We have seen though that for a given ordered list, there are many different binary search trees that represent that ordered list. This wasn't the case for a linear linked list - there is just one correct representation in that implementation. So, we need to deal with the fact that there are many possible binary search trees, and that some are more efficient than others. Consider a binary search tree that is as poorly balanced as possible. For example, imagine that each node has no left subtree. This is really just a linear linked list using .right fields instead of .next fields. Surely changing the name of a field doesn't improve efficiency, so it must be that access (lookup, insert, delete) cost is O(n) in that case. For us to achieve the O(logn) cost, we need a tree that is reaosnably well balanced. To the extent that the tree is unbalanced, worst case performance degrades. So, our task now is to modify our operations so that the binary search tree always maintains a reasonably well balanced shape.
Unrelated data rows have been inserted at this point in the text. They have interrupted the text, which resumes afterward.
-- ==== Sys2Proof/Laws/State.lean ====
section
/-! SUPPORT. Every field of State after each update of one part of it, and what a table holds after a change of one
entry. -/

namespace Sys2Proof.Machine

/-! ## Tables -/

@[simp] theorem tmod_same {α : Type} {k : Nat} (v : Vector α k) (i : Fin k) (f : α → α) : (tmod v i f)[i.1] = f v[i.1] := by
  simp [tmod]

theorem tmod_other {α : Type} {k : Nat} (v : Vector α k) (i j : Fin k) (f : α → α) (h : i ≠ j) :
    (tmod v i f)[j.1] = v[j.1] := by
  simp [tmod, Vector.getElem_set, Fin.val_ne_of_ne h]

/-! ## Updates of one part -/

@[simp] theorem State.modRing_vio (s : State) (x : RingId) (f : Ring → Ring) : (s.modRing x f).vio = s.vio := by rfl
@[simp] theorem State.modRing_clock (s : State) (x : RingId) (f : Ring → Ring) : (s.modRing x f).clock = s.clock := by rfl
@[simp] theorem State.modRing_phase (s : State) (x : RingId) (f : Ring → Ring) : (s.modRing x f).phase = s.phase := by rfl
@[simp] theorem State.modRing_time (s : State) (x : RingId) (f : Ring → Ring) : (s.modRing x f).time = s.time := by rfl
@[simp] theorem State.modRing_tickets (s : State) (x : RingId) (f : Ring → Ring) : (s.modRing x f).tickets = s.tickets := by rfl
@[simp] theorem State.modRing_readyCount (s : State) (x : RingId) (f : Ring → Ring) : (s.modRing x f).readyCount = s.readyCount := by rfl
@[simp] theorem State.modRing_ports (s : State) (x : RingId) (f : Ring → Ring) : (s.modRing x f).ports = s.ports := by rfl
@[simp] theorem State.modRing_shadows (s : State) (x : RingId) (f : Ring → Ring) : (s.modRing x f).shadows = s.shadows := by rfl
@[simp] theorem State.modRing_recd (s : State) (x : RingId) (f : Ring → Ring) : (s.modRing x f).recd = s.recd := by rfl
@[simp] theorem State.modRing_wheels (s : State) (x : RingId) (f : Ring → Ring) : (s.modRing x f).wheels = s.wheels := by rfl
@[simp] theorem State.modRing_flt (s : State) (x : RingId) (f : Ring → Ring) : (s.modRing x f).flt = s.flt := by rfl
@[simp] theorem State.modRing_chans (s : State) (x : RingId) (f : Ring → Ring) : (s.modRing x f).chans = s.chans := by rfl
@[simp] theorem State.modRing_svc (s : State) (x : RingId) (f : Ring → Ring) : (s.modRing x f).svc = s.svc := by rfl
@[simp] theorem State.modRing_img (s : State) (x : RingId) (f : Ring → Ring) : (s.modRing x f).img = s.img := by rfl
@[simp] theorem State.modRing_cells (s : State) (x : RingId) (f : Ring → Ring) : (s.modRing x f).cells = s.cells := by rfl
@[simp] theorem State.modRing_storeGen (s : State) (x : RingId) (f : Ring → Ring) : (s.modRing x f).storeGen = s.storeGen := by rfl
@[simp] theorem State.modRing_fab (s : State) (x : RingId) (f : Ring → Ring) : (s.modRing x f).fab = s.fab := by rfl
@[simp] theorem State.modRing_adcs (s : State) (x : RingId) (f : Ring → Ring) : (s.modRing x f).adcs = s.adcs := by rfl
@[simp] theorem State.modRing_filt (s : State) (x : RingId) (f : Ring → Ring) : (s.modRing x f).filt = s.filt := by rfl
@[simp] theorem State.modRing_rpl (s : State) (x : RingId) (f : Ring → Ring) : (s.modRing x f).rpl = s.rpl := by rfl
@[simp] theorem State.modRing_chks (s : State) (x : RingId) (f : Ring → Ring) : (s.modRing x f).chks = s.chks := by rfl
@[simp] theorem State.modRing_chkTurn (s : State) (x : RingId) (f : Ring → Ring) : (s.modRing x f).chkTurn = s.chkTurn := by rfl
@[simp] theorem State.modRing_pair (s : State) (x : RingId) (f : Ring → Ring) : (s.modRing x f).pair = s.pair := by rfl
@[simp] theorem State.modRing_bg (s : State) (x : RingId) (f : Ring → Ring) : (s.modRing x f).bg = s.bg := by rfl
@[simp] theorem State.modRing_pwr (s : State) (x : RingId) (f : Ring → Ring) : (s.modRing x f).pwr = s.pwr := by rfl
@[simp] theorem State.modRing_freeCtr (s : State) (x : RingId) (f : Ring → Ring) : (s.modRing x f).freeCtr = s.freeCtr := by rfl
@[simp] theorem State.modRing_pending (s : State) (x : RingId) (f : Ring → Ring) : (s.modRing x f).pending = s.pending := by rfl

@[simp] theorem State.modChan_vio (s : State) (n : Fin 16) (f : Chan → Chan) : (s.modChan n f).vio = s.vio := by rfl
@[simp] theorem State.modChan_clock (s : State) (n : Fin 16) (f : Chan → Chan) : (s.modChan n f).clock = s.clock := by rfl
@[simp] theorem State.modChan_phase (s : State) (n : Fin 16) (f : Chan → Chan) : (s.modChan n f).phase = s.phase := by rfl
@[simp] theorem State.modChan_time (s : State) (n : Fin 16) (f : Chan → Chan) : (s.modChan n f).time = s.time := by rfl
@[simp] theorem State.modChan_tickets (s : State) (n : Fin 16) (f : Chan → Chan) : (s.modChan n f).tickets = s.tickets := by rfl
@[simp] theorem State.modChan_readyCount (s : State) (n : Fin 16) (f : Chan → Chan) : (s.modChan n f).readyCount = s.readyCount := by rfl
@[simp] theorem State.modChan_ports (s : State) (n : Fin 16) (f : Chan → Chan) : (s.modChan n f).ports = s.ports := by rfl
@[simp] theorem State.modChan_shadows (s : State) (n : Fin 16) (f : Chan → Chan) : (s.modChan n f).shadows = s.shadows := by rfl
@[simp] theorem State.modChan_recd (s : State) (n : Fin 16) (f : Chan → Chan) : (s.modChan n f).recd = s.recd := by rfl
@[simp] theorem State.modChan_wheels (s : State) (n : Fin 16) (f : Chan → Chan) : (s.modChan n f).wheels = s.wheels := by rfl
@[simp] theorem State.modChan_flt (s : State) (n : Fin 16) (f : Chan → Chan) : (s.modChan n f).flt = s.flt := by rfl
@[simp] theorem State.modChan_rings (s : State) (n : Fin 16) (f : Chan → Chan) : (s.modChan n f).rings = s.rings := by rfl
@[simp] theorem State.modChan_svc (s : State) (n : Fin 16) (f : Chan → Chan) : (s.modChan n f).svc = s.svc := by rfl
@[simp] theorem State.modChan_img (s : State) (n : Fin 16) (f : Chan → Chan) : (s.modChan n f).img = s.img := by rfl
@[simp] theorem State.modChan_cells (s : State) (n : Fin 16) (f : Chan → Chan) : (s.modChan n f).cells = s.cells := by rfl
@[simp] theorem State.modChan_storeGen (s : State) (n : Fin 16) (f : Chan → Chan) : (s.modChan n f).storeGen = s.storeGen := by rfl
@[simp] theorem State.modChan_fab (s : State) (n : Fin 16) (f : Chan → Chan) : (s.modChan n f).fab = s.fab := by rfl
@[simp] theorem State.modChan_adcs (s : State) (n : Fin 16) (f : Chan → Chan) : (s.modChan n f).adcs = s.adcs := by rfl
@[simp] theorem State.modChan_filt (s : State) (n : Fin 16) (f : Chan → Chan) : (s.modChan n f).filt = s.filt := by rfl
@[simp] theorem State.modChan_rpl (s : State) (n : Fin 16) (f : Chan → Chan) : (s.modChan n f).rpl = s.rpl := by rfl
@[simp] theorem State.modChan_chks (s : State) (n : Fin 16) (f : Chan → Chan) : (s.modChan n f).chks = s.chks := by rfl
@[simp] theorem State.modChan_chkTurn (s : State) (n : Fin 16) (f : Chan → Chan) : (s.modChan n f).chkTurn = s.chkTurn := by rfl
@[simp] theorem State.modChan_pair (s : State) (n : Fin 16) (f : Chan → Chan) : (s.modChan n f).pair = s.pair := by rfl
@[simp] theorem State.modChan_bg (s : State) (n : Fin 16) (f : Chan → Chan) : (s.modChan n f).bg = s.bg := by rfl
@[simp] theorem State.modChan_pwr (s : State) (n : Fin 16) (f : Chan → Chan) : (s.modChan n f).pwr = s.pwr := by rfl
@[simp] theorem State.modChan_freeCtr (s : State) (n : Fin 16) (f : Chan → Chan) : (s.modChan n f).freeCtr = s.freeCtr := by rfl
@[simp] theorem State.modChan_pending (s : State) (n : Fin 16) (f : Chan → Chan) : (s.modChan n f).pending = s.pending := by rfl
Since there are many possible binary search trees for a given set of keys, we need to be able to transform one to another. A method for doing this was devised by Adelson-Velski and Landis, and binary search trees maintained in a reasonably well balanced manner by this method are called AVL trees. So, an AVL tree is a binary search tree that also possesses the AVL property at every node. Before we talk further of properties, let's look at the method, which consists of a set of tree transformations, called rotations, and rules for when to apply which.

Let's look at one of the transformations. We'll use simpler key names too - just single letters.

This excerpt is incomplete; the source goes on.